# RaboDirect with Friends First compete in personal lending market



## MugsGame (15 Mar 2007)

RaboDirect to compete in Irish Personal Lending Market in partnership with Friends First Finance. Interesting new personal Credit Account from Rabo launching on the 20th March. You apply for a 'line of credit' for a preset period, and then draw down as you need it. Standard repayment amount is fixed, but you have flexibility to draw down more or repay lump sums as it suits. I'm not sure how competitive the interest rates are, but the 'line of credit' isn't tied to any particular purpose (car loan, etc.).


----------



## leex (20 Mar 2007)

Like a credit card so without the card?


----------



## RaboDirect (20 Mar 2007)

The easiest way to explain the Credit Account is by way of example:
The APR rates charged are variable:
€2,500 - €9,999: 9.50%
€10,000 - €19,999: 8.45%
€20,000 - €50,000: 8.15%

- Say you apply for a "revolving" credit limit of €20,000
- The interest rate that would apply to this limit would be a variable rate of 8.15% APR
- You decide that you only want to draw down €12,000 at first.
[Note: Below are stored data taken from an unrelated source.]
-- ==== Sys2Proof/Laws/PerInstr.lean ====
section
/-! SUPPORT. The opcode of every instruction, one lemma per constructor: the decoder reads the form that an instruction carries,
under the opcode that the encoder gives it, as that instruction, whatever the two other readings of the word hold. -/

namespace Sys2Proof.Laws.Opcode

/-- The decoder's table undoes the encoder's for one instruction (R286, R288). -/
def Statement (i : Instr) : Prop :=
  match fieldsOf i with
  | some (.o code f) => code < 2 ^ 10 ∧ ∀ m c, decodeOpcode code f m c = some i
  | some (.m code m) => code < 2 ^ 10 ∧ ∀ f c, decodeOpcode code f m c = some i
  | some (.c code c) => code < 2 ^ 10 ∧ ∀ f m, decodeOpcode code f m c = some i
  | none => True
The interest rate is still 8.15% as opposed to 8.45%.
- The mimimum repayment you must make every month is 2% of the credit limit. The max is 4% of the credit limit. But you can make a lump sum repayment at any time without penalty. 
- You can draw down the remaining €8,000 of your credit limit at any time online. The minimum draw down amount is €1,000. 
- You can change your minimum payment amount once a month, eg, change from 2% to 3% which will mean that your instalment will increase and term of your loan will reduce.
- You can change your monthly repayment date online 
- Rates are variable. However, if interest rates increase your monthly repayment remains the same. The term of your loan will increase as will the cost of credit. 
- Security or guarantors are not required
- Optional Payment Protection Insurance is available

Friends First Finance are the credit underwriters. 
*Warning:* If you do not meet the repayments on your credit account your account will go into arrears. This may affect your credit rating.
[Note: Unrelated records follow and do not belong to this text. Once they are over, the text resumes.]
/-! ### Matrix, graph and system instructions (R426 to R454) -/

theorem test_mclr : boxIs (.mclr (fO (vO 10) (iO 0) (iO 0))) heroT (fun s => match (s.pipe 0).ops with | [o] => o.kind == .mclr && o.acc == 10 | _ => false) = true := by
  decide +kernel
theorem test_mbscale : boxIs (.mbscale (fO (vO 10) (sO 1) (iO 0))) heroT (fun s => (s.pipe 0).ops.map MatOp.kind == [.mbscale 64]) = true := by decide +kernel
/-- The control word 0x400: format BF16, slot 0, solo (R427). -/
theorem test_mma : boxIs (.mma .bf16 (fO (vO 0) (vO 64) (sO 30))) (withS [(30, 0x400)]) (fun s => match (s.pipe 0).ops with
    | [o] => (match o.kind with | .mma 4 0 0 _ _ a none 0 _ _ => a == (List.range 16).map (64 + ·) | _ => false) | _ => false) = true := by decide +kernel
theorem test_mma_sp : boxIs (.mmaSp .f16 (fO (vO 0) (sO 1) (sO 30))) (withS [(30, 0x500)]) (fun s => match (s.pipe 0).ops with
    | [o] => (match o.kind with | .mma 5 0 0 _ _ [] (some 64) 0 _ _ => true | _ => false) | _ => false) = true := by decide +kernel
theorem test_mma_format : after (.mma .f16 (fO (vO 0) (vO 64) (sO 30))) (withS [(30, 0x400)]) (fun u => u.exited) = true := by decide +kernel
theorem test_mldb : boxIs (.mldb (fM (sO 30) (sO 4) ⟨0, 0, 2, 0, 4, 0⟩)) (withS [(30, 0x400)]) (fun s => match s.fills with
    | [x] => x.fmt == 4 && x.addr == 0x14000000100 | _ => false) = true := by decide +kernel
theorem test_mrdy : after (.mrdy (fO (iO 0) (iO 0) (iO 0))) heroT (underway (· == .mrdy)) = true := by decide +kernel
theorem test_mfence : after (.mfence (fO (iO 0) (iO 3) (iO 0))) heroT (fun u => (u.batches.getD 3 Batch.idle).closed) = true := by decide +kernel
theorem test_mwait : after (.mwait (fO (sO 5) (iO 3) (iO 0))) heroT (underway (· == .sregs [(5, 0)])) = true := by decide +kernel
theorem test_mwait_status : after (.mwait (fO (sO 5) (iO 0) (iO 0))) { heroT with batches := { Batch.idle with closed := true, err := some (0x10, 2) } :: List.replicate 7 .idle }
    (underway (· == .sregs [(5, 0x210)])) = true := by decide +kernel
theorem test_mwait_t : after (.mwaitT (fO (sO 5) (iO 0) (iO 0))) { heroT with batches := { Batch.idle with closed := true, err := some (0x10, 2) } :: List.replicate 7 .idle }
    (fun u => u.exited) = true := by decide +kernel
theorem test_remit_no_graph : after (.remit (fO (vO 3) (vO 10) (iO 5))) heroT (underway fun a => match a with
    | .emit false 5 0 3 _ _ _ _ => true | _ => false) = true := by decide +kernel
theorem test_tenq_mode : after (.tenq (fO (vO 3) (vO 10) (iO 0x400))) heroT (fun u => u.exited) = true := by decide +kernel
theorem test_tdeq : after (.tdeq (fO (vO 20) (iO 0) (iO 0x41))) heroT (underway fun a => match a with
    | .deq 1 1 [(20, _), (21, _), (22, _)] _ => true | _ => false) = true := by decide +kernel
theorem test_depinit : sent (.depinit (fM (vO 10) (sO 2) ⟨4, 0, 1, 4, 0, 0⟩)) (twoLanes []) (fun rs => rs.length == 2 && rs.all fun r => r.op == .depinit 4 [] 1) = true := by
  decide +kernel
theorem test_depdec : sent (.depdec (fM (vO 10) (sO 2) ⟨0, 0, 1, 4, 0, 0⟩)) (twoLanes []) (fun rs => rs.all fun r => r.op == .depdec && r.ord == .rel) = true := by decide +kernel
theorem test_chunk : sent (.chunk ⟨⟨1, false, 2, 0, 15, false⟩, vO 0, sO 2, ⟨0, 0, 1, 5, 4, 0⟩⟩) (twoLanes []) (fun rs => rs == []) = true := by decide +kernel
theorem test_lvlid : after (.lvlid (fO (sO 5) (iO 6) (iO 0))) heroT (underway (· == .lvlid 2 5)) = true := by decide +kernel
theorem test_lvlcancel_none : after (.lvlcancel (fO (iO 0) (iO 0) (iO 0))) heroT (underway (· == .lvlcancel 0)) = true := by decide +kernel
theorem test_gexit : after (.gexit (fO (iO 0) (iO 0) (iO 0))) heroT (underway fun a => match a with | .gexit m => m == allLanes | _ => false) = true := by decide +kernel
/-- No handler: the workgroup ends and the error core learns cause 0x31, the code and the address after the instruction (R253, R449). -/
theorem test_trap : boxIs (.trap (fO (iO 0) (iO 0) (iO (-5)))) heroT (fun s => s.errors == [.trap 1 0 0x31 12 0xFFFFFFFFFFFFFFFB 0 false]) = true := by decide +kernel
theorem test_tret : after (.tret (fO (iO 0) (iO 0) (iO 0))) { heroT with intrap := true, tpc := 0x1236 } (fun u => u.pc == 0x1234 && !u.intrap) = true := by decide +kernel
theorem test_sreg_write_only_number : after (.sreg (fO (sO 20) (iO 0) (iO 7))) heroT (fun u => u.exited) = true := by decide +kernel
theorem test_sreg : after (.sreg (fO (sO 20) (iO 0) (iO 0x11))) { heroT with taddr := 0x1234 } (underway (· == .special 0x1234 20)) = true := by decide +kernel
theorem test_swreg : after (.swreg (fO (iO 0) (sO 2) (iO 0x12))) { heroT with intrap := true } (fun u => u.tpc == 0xC000000080) = true := by decide +kernel
theorem test_shrink : after (.shrink (fO (iO 0) (iO 32) (iO 0))) heroT (fun u => u.allot == 32 && u.regs.length == 32) = true := by decide +kernel
theorem test_grow : after (.grow (fO (iO 0) (iO 200) (iO 0))) { heroT with allot := 100 } (fun u => u.allot == 200) = true := by decide +kernel
theorem test_grow_too_far : after (.grow (fO (iO 0) (iO 201) (iO 0))) heroT (fun u => u.exited) = true := by decide +kernel
theorem test_bkpt : boxIs (.bkpt (fO (iO 0) (iO 0) (iO 0))) heroT (fun s => s.errors == [.trap 1 0 0x30 0 0 0 false]) = true := by decide +kernel
theorem test_halt_disabled : boxIs (.halt (fO (iO 0) (iO 0) (iO 0))) heroT (fun s => s.errors == [.trap 1 0 0x30 0 0 0 false]) = true := by decide +kernel
theorem test_faultrd : after (.faultrd (fO (vO 20) (iO 0) (iO 0))) { heroT with faults := List.replicate 96 0x8240000000001234 }
    (fun u => vIs 20 3 0x1234 u && vIs 21 3 0x82400000 u && u.faults.getD 3 1 == 0) = true := by decide +kernel
theorem test_pcfgrd : after (.pcfgrd (fO (sO 5) (iO 95) (iO 0))) heroT (sIs 5 16) = true := by decide +kernel
theorem test_pcfgrd_range : after (.pcfgrd (fO (sO 5) (iO 96) (iO 0))) heroT (fun u => u.exited) = true := by decide +kernel
theorem test_unassigned : boxIs (.unassignedOpcode 0x3FF) heroT (fun s => s.errors == [.trap 1 0 0x01 0 0 0 false]) = true := by decide +kernel

/-! ### A step fetches, decodes and runs -/

/-- `sadd s1, s1, #3` written out, placed where reset's first step fetches. -/
theorem test_first_step : isOk (step (State.reset.withFetchWord 96 0x3C000000_03800054_00015C01)) (fun s => s.troupes.any fun t => t.pc == 12) = true := by
  decide +kernel

end Sys2Proof.Tests
end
I trust that the above info is of some use.

RaboDirect


----------



## Skin (6 Sep 2007)

Yes it is, but I have one question.

If I'm approved for €20,000. I then draw down €10,000 for whatever reason.
My monthly max repayment is, according to point 4, €400 (4%) plus/including interest? However the point then adds that I can make a lump sum payment without penalty. So if I wanted to pay back €5,000 I could, but I cant if the max is 4%?


----------



## RaboDirect (6 Sep 2007)

Skin,
Your regular instalment each month must be between 2% and 4%. You can alter the % as it suits you. However, you can also pay off a lump sum if you want to clear a big chunk of the loan off. Total flexibility! 

The key think to remember about this credit facility is that unlike a term loan where you borrow a fixed amount and that's it, the Credit Account allows you apply for a line of credit that you only draw down as you need and you can top it up within your limit as it suits. 
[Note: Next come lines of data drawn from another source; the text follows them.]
-- ==== Sys2Proof/Tests/EventWitnesses.lean ====
section
/-! SUPPORT. Witnesses for the statements that are tables of events: for each row a state and an event that meet its hypotheses
together. Here: answers, translation and memory, coherence. -/

namespace Sys2Proof.Tests

open Sys2Proof Sys2Proof.Machine Sys2Proof.Claims

set_option Elab.async false

/-! ## Rows of the tables of events: a state for each -/

/-- A closed fact that the kernel decides. -/
theorem dk {p : Prop} [Decidable p] (h : decide p = true := by decide +kernel) : p := of_decide_eq_true h

/-- A write that ends with a state. -/
theorem done_of {x : WriteEnd} (h : (match x with | .done _ => true | _ => false) = true) : ∃ s1, x = .done s1 := by
  cases x with
  | done s1 => exact ⟨s1, rfl⟩
  | _ => cases h

/-- The state meets every hypothesis of a row of the table for this event. -/
def Meets (E : State → Instr → (State → Prop) → Prop) (s : State) (i : Instr) : Prop := ∃ post, E s i post

def reqBox (t : Troupe) (r : MemReq) (p : Split) : State := { box t with reqs := [r], splits := [p] }
def ansR : MemReq := { reqT 3 .answered (.load 4) 0 with lane := 95, result := [1, 2, 3, 4] }
def splT : Split := ⟨50, 1, 0, some 15, some 11, 2, .vec [(99, 99)], 4, none, false⟩
def lastS : Split := { splT with left := 1 }
def postS : Split := { splT with left := 1, posted := true, ac := none, landing := .nothing }
def failR : MemReq := { ansR with fault := some 0x13 }
/-- The second byte load, signed; lane 0 of `waitT` holds a fault already. -/
def byteS : Split := { splT with size := 1 }
def byteR : MemReq := { ansR with op := .load 1, bytes := 1, result := [0x80] }

theorem witness_AnswersLand_requests :
    Meets ReplyEvent (reqBox heroT ansR splT) (.laneReply 3) ∧ Meets ReplyEvent (reqBox heroT byteR byteS) (.laneReply 3)
    ∧ Meets ReplyEvent (reqBox heroT failR splT) (.laneReply 3)
    ∧ Meets ReplyEvent (reqBox (waitT 2) { failR with lane := 0 } splT) (.laneReply 3)
    ∧ Meets ReplyEvent (reqBox heroT ansR lastS) (.laneReply 3) ∧ Meets ReplyEvent (reqBox heroT ansR splT) (.laneReply 3)
    ∧ Meets ReplyEvent (reqBox heroT { ansR with op := .store } postS) (.storeAck 3)
    ∧ Meets ReplyEvent (reqBox heroT { failR with op := .store } postS) (.storeAck 3) :=
  ⟨⟨_, .loaded ansR splT heroT 99 99 ⟨rfl, rfl, dk, rfl⟩ rfl rfl rfl dk rfl ⟨⟨_, rfl, rfl⟩, (by unfold Troupe.landsLast; decide +kernel), dk⟩ rfl⟩,
    ⟨_, .loaded byteR byteS heroT 99 99 ⟨rfl, rfl, dk, rfl⟩ rfl rfl rfl dk rfl ⟨⟨_, rfl, rfl⟩, (by unfold Troupe.landsLast; decide +kernel), dk⟩ rfl⟩,
    ⟨_, .faulted failR splT heroT 0x13 15 ⟨rfl, rfl, dk, rfl⟩ rfl rfl rfl dk rfl dk dk⟩,
    ⟨_, .secondFault { failR with lane := 0 } splT (waitT 2) 0x13 15 ⟨rfl, rfl, dk, rfl⟩ rfl rfl rfl dk rfl dk dk⟩,
    ⟨_, .lastLane ansR lastS heroT 15 ⟨rfl, rfl, dk, rfl⟩ rfl dk rfl rfl⟩,
    ⟨_, .moreLanes ansR splT heroT ⟨rfl, rfl, dk, rfl⟩ rfl dk rfl⟩,
    ⟨_, .stored { ansR with op := .store } postS heroT ⟨rfl, rfl, dk, rfl⟩ rfl rfl dk rfl⟩,
    ⟨_, .storeFailed { failR with op := .store } postS heroT wgT 0x13 ⟨rfl, rfl, dk, rfl⟩ rfl rfl rfl rfl⟩⟩

/-- A level of the context of `box`. -/
def lvT : Level := ⟨2, 0, 0, 0, 0, .graph, none, 0, 0, 0, none, false, false, false, true, 0, [], 0, none, 0, 1, 1, 1, 0, [], []⟩
/-- One node with two slots to a segment, one record of depth 3 in core 0's. -/
def segT : Seg := ⟨0, 0, [⟨1, 3, true, 0⟩], [], [], 0, [], false, (0, 0)⟩
def smallG : Graph := ⟨2, 4, 0, 0, [{ gNode with segrec := 2 }], 0, 0, [segT], [], [], []⟩
def smallBox (t : Troupe) : State := { box t with graphs := [smallG], wgs := [gWg], levels := [lvT] }
def lane95 : Mask := 1#96 <<< 95
def emitP (head : Bool) (lanes : Mask) (node : Nat) : Pend := ⟨7, some 11, .emit head node 6 99 99 lanes [List.replicate 16 7] 0, false⟩
def emitT (head : Bool) (lanes : Mask) (node : Nat) : Troupe := { heroT with pend := [emitP head lanes node] }
def deepE : Troupe := { deepT with pend := [emitP true lane95 0] }
def deqP (node : Nat) : Pend := ⟨7, some 11, .deq node 6 [(97, 97), (98, 98), (99, 99)] lane95, false⟩
def deqT (node : Nat) : Troupe := { heroT with pend := [deqP node] }
def gexP : Pend := ⟨7, none, .gexit lane95, false⟩
def gexT : Troupe := { heroT with pend := [gexP], lrecs := List.replicate 95 none ++ [some ⟨2, 0, 0, some 1, 4, false⟩] }
def heldG : Graph := { smallG with nodes := [{ gNode with k := { gKd with hold := 1 } }] }

theorem emitted_row : Meets ReplyEvent (smallBox (emitT true lane95 0)) (.queueEngineReply 1 0 7) := by
  obtain ⟨s1, h⟩ := done_of (x := (smallBox (emitT true lane95 0)).writeVa placedCtx 0 (smallG.slotVa 8 0 0 0) (List.replicate 16 7)) dk
  exact ⟨_, .emitted (emitT true lane95 0) (emitP true lane95 0) true 0 6 99 99 lane95 95 _ 0 placedCtx smallG _ _ 0 s1 _ rfl rfl rfl dk dk dk dk rfl rfl rfl
    dk dk dk rfl h rfl rfl⟩

/-- The engine has applied a later operation of the same cycle. -/
def busyQ : State := { smallBox (emitT true lane95 0) with graphs := [{ smallG with segs := [{ segT with last := (0, 100) }] }] }

theorem witness_AnswersLand_queues :
    Meets ReplyEvent (box (emitT false allLanes 63)) (.queueEngineReply 1 0 7)
    ∧ Meets ReplyEvent { smallBox (emitT true lane95 0) with levels := [{ lvT with status := 6 }] } (.queueEngineReply 1 0 7)
    ∧ Meets ReplyEvent (smallBox (emitT true lane95 1)) (.queueEngineReply 1 0 7)
    ∧ Meets ReplyEvent { smallBox (emitT true lane95 0) with graphs := [heldG] } (.queueEngineReply 1 0 7)
    ∧ Meets ReplyEvent (smallBox (emitT true lane95 0)) (.queueEngineReply 1 0 7)
    ∧ Meets ReplyEvent (smallBox deepE) (.queueEngineReply 1 0 7)
    ∧ Meets ReplyEvent (box (deqT 0)) (.queueEngineReply 1 0 7) ∧ Meets ReplyEvent (smallBox (deqT 1)) (.queueEngineReply 1 0 7)
    ∧ Meets ReplyEvent (smallBox (deqT 0)) (.queueEngineReply 1 0 7)
    ∧ Meets ReplyEvent (smallBox gexT) (.queueEngineReply 1 0 7) ∧ Meets ReplyEvent busyQ (.queueEngineReply 1 0 7) :=
  ⟨⟨_, .emitRefused (emitT false allLanes 63) (emitP false allLanes 63) false 63 6 99 99 allLanes _ 0 4 _ rfl rfl rfl dk dk (.noGraph rfl) rfl rfl⟩,
    ⟨_, .emitRefused (emitT true lane95 0) (emitP true lane95 0) true 0 6 99 99 lane95 _ 0 3 _ rfl rfl rfl dk dk (.cancelled smallG rfl dk) rfl rfl⟩,
    ⟨_, .emitRefused (emitT true lane95 1) (emitP true lane95 1) true 1 6 99 99 lane95 _ 0 4 _ rfl rfl rfl dk dk (.noNode smallG rfl dk dk) rfl rfl⟩,
    ⟨_, .emitRefused (emitT true lane95 0) (emitP true lane95 0) true 0 6 99 99 lane95 _ 0 4 _ rfl rfl rfl dk dk (.held heldG _ rfl dk rfl rfl dk) rfl rfl⟩,
    emitted_row,
    ⟨_, .tooDeep deepE (emitP true lane95 0) true 0 6 99 99 lane95 95 _ 0 placedCtx smallG _ _ rfl rfl rfl dk dk dk dk rfl rfl rfl dk (.inl dk) rfl rfl⟩,
    ⟨_, .nothingToTake (deqT 0) (deqP 0) 0 6 97 97 98 99 lane95 rfl rfl rfl dk (.inl rfl)⟩,
    ⟨_, .nothingToTake (deqT 1) (deqP 1) 1 6 97 97 98 99 lane95 rfl rfl rfl dk (.inr ⟨smallG, rfl, .inl dk⟩)⟩,
    ⟨_, .taken (deqT 0) (deqP 0) 0 6 97 97 98 99 lane95 95 smallG _ segT _ rfl rfl rfl dk dk rfl rfl rfl dk rfl rfl ⟨⟨_, rfl, rfl⟩, (by unfold Troupe.landsLast; decide +kernel), dk⟩ ⟨⟨_, rfl, rfl⟩, (by unfold Troupe.landsLast; decide +kernel), dk⟩
      ⟨⟨_, rfl, rfl⟩, (by unfold Troupe.landsLast; decide +kernel), dk⟩⟩,
    ⟨_, .given gexT gexP lane95 95 2 0 0 1 4 false smallG segT rfl rfl rfl dk dk dk rfl dk rfl⟩,
    ⟨_, .engineOrder (emitT true lane95 0) (emitP true lane95 0) true 0 6 99 99 lane95 _ 0 rfl rfl rfl dk⟩⟩

def walkT (page : Nat) : Walk := ⟨9, 0, 0, page, true⟩
def missR (loc : Nat) : MemReq := reqT 3 (.untranslated true) (.load 4) loc
def walkBox (rs : List MemReq) (ws : List Walk) : State := { box heroT with reqs := rs, walks := ws }
def leafT : DWord := (⟨1, 0, false, false, false, true, true, true, false⟩ : LeafSpec).pte (placedFrame + 4)
def leafLoc : Nat := dieBase 0 + 4096 * (placedFrame + 3)
def noTable : Ctx := { placedCtx with ptb := 0 }
theorem walkClear_of {s : State} {c : Ctx} {w : Walk} (h : decide (∀ loc ∈ s.walkReads c w.page, s.gap w.die (c.homeOf w.die loc) = none) = true
    := by decide +kernel) : walkClear s c w := (of_decide_eq_true h :)
theorem walkLocal_of {s : State} {c : Ctx} {w : Walk} (h : decide (∀ loc ∈ s.walkReads c w.page, c.homeOf w.die loc = w.die) = true
    := by decide +kernel) : walkLocal s c w := (of_decide_eq_true h :)
theorem canonical_of {s : State} (h : Memory.wf s.mem = true := by decide +kernel) : s.Canonical := h
/-- The walker of die 31 asks die 0, which is in reset. -/
def inReset (s : State) (k : Nat) : State := { s with routers := s.routers.modify k fun r => { r with inReset := true } }
def farWalk : Walk := { walkT 0 with die := 31 }
def farMiss : MemReq := { missR 0 with die := 31 }
/-- The park table of die 0 is full. -/
def crowd : List MemReq := missR 4096 :: List.replicate 4096 (reqT 4 .parked (.load 4) 8192)
def fetchT : Troupe := { heroT with wait := .fetch 0 }
theorem witness_MemoryEvents_walks :
    Meets MemoryEvent (walkBox [reqT 3 (.untranslated false) (.load 4) 0] []) (.translationMiss 3)
    ∧ Meets MemoryEvent (walkBox [reqT 3 (.untranslated false) (.load 4) 0] [walkT 0]) (.translationMiss 3)
    ∧ Meets MemoryEvent { walkBox [missR 0] [walkT 0] with ctxs := [noTable] } (.walkComplete 9)
    ∧ Meets MemoryEvent (inReset (walkBox [farMiss] [farWalk]) 0) (.walkComplete 9)
    ∧ Meets MemoryEvent (walkBox [missR 4096] [walkT 1]) (.walkComplete 9) ∧ Meets MemoryEvent (walkBox crowd [walkT 1]) (.walkComplete 9)
    ∧ Meets MemoryEvent (walkBox [] [walkT 0]) (.walkComplete 9) ∧ Meets MemoryEvent (walkBox [] [walkT 0]) (.walkComplete 9)
    ∧ Meets MemoryEvent (walkBox [missR 0] [walkT 0]) (.walkComplete 9) ∧ Meets MemoryEvent { box fetchT with walks := [walkT 0] } (.walkComplete 9) :=
  ⟨⟨_, .miss (reqT 3 (.untranslated false) (.load 4) 0) rfl rfl dk⟩, ⟨_, .joins (reqT 3 (.untranslated false) (.load 4) 0) (walkT 0) rfl rfl dk rfl rfl rfl⟩,
    ⟨_, .walkFails (walkT 0) noTable _ (missR 0) ⟨rfl, rfl, dk⟩ walkClear_of rfl dk rfl dk⟩,
    ⟨_, .walkUnreached farWalk placedCtx (dieBase 0 + 4096 * placedFrame) farMiss ⟨rfl, rfl, dk⟩ dk dk dk dk rfl dk⟩,
    ⟨_, .walkParks (walkT 1) placedCtx (missR 4096) ⟨rfl, rfl, dk⟩ walkClear_of dk dk rfl dk dk⟩,
    ⟨_, .parkFull (walkT 1) placedCtx (missR 4096) ⟨rfl, rfl, dk⟩ walkClear_of dk dk rfl dk dk⟩,
    ⟨_, .walkCaches (walkT 0) placedCtx leafT 1 leafLoc ⟨rfl, rfl, dk⟩ walkClear_of dk dk dk dk⟩,
    ⟨_, .walkMarks (walkT 0) placedCtx leafT 1 leafLoc canonical_of ⟨rfl, rfl, dk⟩ walkClear_of walkLocal_of rfl dk dk dk dk⟩,
    ⟨_, .walkAnswers (walkT 0) placedCtx leafT 1 leafLoc (missR 0) _ ⟨rfl, rfl, dk⟩ walkClear_of dk dk dk dk rfl dk ⟨⟨4, rfl⟩, rfl, dk, dk⟩⟩,
    ⟨_, .walkWakes (walkT 0) placedCtx leafT 1 leafLoc fetchT rfl rfl walkClear_of dk dk dk dk dk rfl rfl rfl⟩⟩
Any more queries please ask.

RaboDirect


----------



## Skin (6 Sep 2007)

ignore


----------



## Flax (6 Sep 2007)

RaboDirect:

I rang your customer service asking what's the story paying off more than 2% - 4% per month, and your rep said I need to ask Friends First. He gave me a phone number for them, but I really couldn't be bothered having to deal with two companies.

Could you tell me please, what is the procedure for paying off more then 2% - 4% per month?

Thanks.


----------



## steph1 (6 Sep 2007)

RaboDirect said:


> Skin,
> Your regular instalment each month must be between 2% and 4%. You can alter the % as it suits you. However, you can also pay off a lump sum if you want to clear a big chunk of the loan off. Total flexibility!
> 
> The key think to remember about this credit facility is that unlike a term loan where you borrow a fixed amount and that's it, the Credit Account allows you apply for a line of credit that you only draw down as you need and you can top it up within your limit as it suits.
> ...




Can people who are self employed apply for this product


----------



## RaboDirect (7 Sep 2007)

steph1 said:


> Can people who are self employed apply for this product



Yes. Obviously you will need to be able to provide proof of income. 

Re changing the repayment amount from 2% up to 4% you can do this online once your Credit Account has been set up. You can also change your repayment date, draw down funds from your credit limit, request a top up on your limit all online.


----------



## RaboDirect (7 Sep 2007)

Flax said:


> RaboDirect:
> 
> 
> Could you tell me please, what is the procedure for paying off more then 2% - 4% per month?
> ...



Apologies, I misread your OP. To pay off *more* than the regular 2%-4% you need to contact Friends First Finance and they can arrange lump sum repayments for you.


----------



## daveccork (7 Sep 2007)

I was disappointed to see that you have to have €1,000 paid off before you can draw down an extra "chunk" of your pre approved amount. I was approved for 6k drew down 5k at the beginning knowing i would need an extra 1k within about 3 months. obviously i must not have read the t&c's or whatever but it was frustrating that when i thought i could draw it down i couldn't as i didn't have 1k paid off (that would take me a while paying the min 2% on the 6k loan taking into account interest charges). Not as flexible as you would think. 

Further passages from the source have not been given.